Your objective
Print exactly the lines below between the line holding "def Obligations.StepRunsFrontCommand : Prop" and the line holding "nothing from the", inclusive, and nothing more.

⁂

-- ==== Sys2Proof/Certificates/Slice0/Obligations.lean ====
section
/-! DEFINITION. The statements for the provers: each names what it says; OBLIGATIONS.json gives the rules it rests on.
Instants are those of log entry 2, and the words `Config.unitTime`, `Config.millisecond` and the like are 40 ns, 1 ms
and the like in them. That a timer's command lets time pass up to its expiry, and that an event that has not come about
changes nothing, is the model's choice (log entry 6). -/

open Sys2Proof Sys2Proof.Machine

/-! ## The queue of commands -/

/-- Step takes the command at the front of the queue and runs it on the state with the queue's rest. -/
def Obligations.StepRunsFrontCommand : Prop :=
  ∀ (c : Instr) (rest : List Instr) (s : State), s.pending = c :: rest → step s = exec c { s with pending := rest }

/-- Every command completes on every state: it never stops the station (R31, R180 name states, not stops), it takes
nothing from the queue and it lets time pass or stand, never run back.

On an empty queue the station queues one command and changes nothing else: an event of its own that comes about
next, a count increment first, or a unit time of the receive line that brings nothing (the model's choice, log
entries 3 and 4). -/
def Obligations.EveryStepCompletes : Prop :=
  (∀ (c : Instr) (s : State),
      ∃ t, exec c s = .next t ∧ t.pending = s.pending ∧ t.ties = s.ties ∧ s.now ≤ t.now)
  ∧ (∀ s : State, s.pending = [] →
      ∃ (c : Instr) (k : Nat), step s = .next { s with ties := k, pending := [c] }
        ∧ (s.dueEvents = [] → c = .lineUnitReceived .silence ∧ k = s.ties)
        ∧ (s.dueEvents ≠ [] → c ∈ s.dueEvents)
        ∧ (∀ d rest, s.dueEvents = d :: rest → Sys2Proof.Machine.Instr.increments d = true → c = d))

/-! ## Reset and start-up -/

/-- The values every block holds after device reset, and that every soundness property below holds there. -/
def Obligations.ResetValues : Prop :=
  let s := State.reset
  (s.atc.state = .detached ∧ s.atc.attach = false ∧ s.atc.idleRun = 0 ∧ s.atc.signalSeen = false
    ∧ s.atc.upstream = .loss ∧ s.atc.holdoff = none ∧ s.atc.leaveTimer = none ∧ s.atc.closure = .opened)
  ∧ (s.rx.opened = none ∧ s.rfw.repeats = [] ∧ s.rfw.arbiter = .disabled)
  ∧ (s.inq.cues = [] ∧ s.inq.slot = none ∧ s.inq.audio = [])
  ∧ (s.trm.transit = [] ∧ s.trm.expired = [] ∧ s.trm.conflicts = 0 ∧ s.trm.lastTrip = 0 ∧ s.trm.maxTrip = 0
    ∧ ∀ i : Fin 4, s.trm.heard[i] = .unknown)
  ∧ (s.pru.timer = none ∧ s.pru.seq = 0 ∧ (∀ i : Fin 4, s.pru.claims[i] = .held)
    ∧ (∀ n : Fin 16, s.pru.reported[n] = none) ∧ ∀ i : Fin 30, (s.pru.peers[i]).present = false)
  ∧ (s.cap.count = 0 ∧ s.cap.running = false ∧ s.cap.qualRun = 0
    ∧ (∀ q : Fin 2, (s.cap.stores[q]).status = .ok) ∧ ∀ i : Fin 4, s.cap.seqs[i] = 0)
  ∧ (∀ n : Fin 16, (s.srx[n]).state = .waiting ∧ (s.srx[n]).origin = none ∧ (s.srx[n]).queue = []
    ∧ (s.srx[n]).expSeq = 0 ∧ (s.srx[n]).expStamp = 0 ∧ (s.srx[n]).r = 0 ∧ (s.srx[n]).rPlay = 0
    ∧ (s.srx[n]).margin = 0 ∧ (s.srx[n]).holdoff = 0 ∧ (s.srx[n]).slip = .none
    ∧ (s.srx[n]).conceal = 0 ∧ (s.srx[n]).lastPlayed = none ∧ (s.srx[n]).played = false
    ∧ ∀ i : Fin 11, (s.srx[n]).counters[i] = 0)
  ∧ (∀ p : Fin 4, (s.pos.positions[p]).onAir = false ∧ (s.pos.positions[p]).talk = .off
    ∧ (s.pos.positions[p]).tag = none ∧ (s.pos.positions[p]).talkback = false
    ∧ (s.pos.positions[p]).latch = false ∧ (s.pos.positions[p]).selection = .programme)
  ∧ (s.pos.cueTag = 0 ∧ s.pos.held = 0 ∧ s.pos.lamps = 0 ∧ ∀ i : Fin 30, s.pos.lastTags[i] = none)
  ∧ (s.stc.load = .loading ∧ s.stc.cause = none ∧ s.stc.image = none)
  ∧ (s.svp.flags = 0 ∧ s.svp.seen = 0 ∧ (∀ i : Fin 28, s.svp.counters[i] = 0) ∧ s.attn = false)
  ∧ (s.withinCapacity ∧ s.withinCeilings ∧ s.imageClamped ∧ s.attachmentSound ∧ s.emptySound ∧ s.slipSound
    ∧ s.filterSound ∧ s.claimsSound ∧ s.panelSound ∧ s.portsSound ∧ s.eventsSound ∧ s.memorySound)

⁂

Result below
def Obligations.StepRunsFrontCommand : Prop :=
  ∀ (c : Instr) (rest : List Instr) (s : State), s.pending = c :: rest → step s = exec c { s with pending := rest }

/-- Every command completes on every state: it never stops the station (R31, R180 name states, not stops), it takes
nothing from the queue and it lets time pass or stand, never run back.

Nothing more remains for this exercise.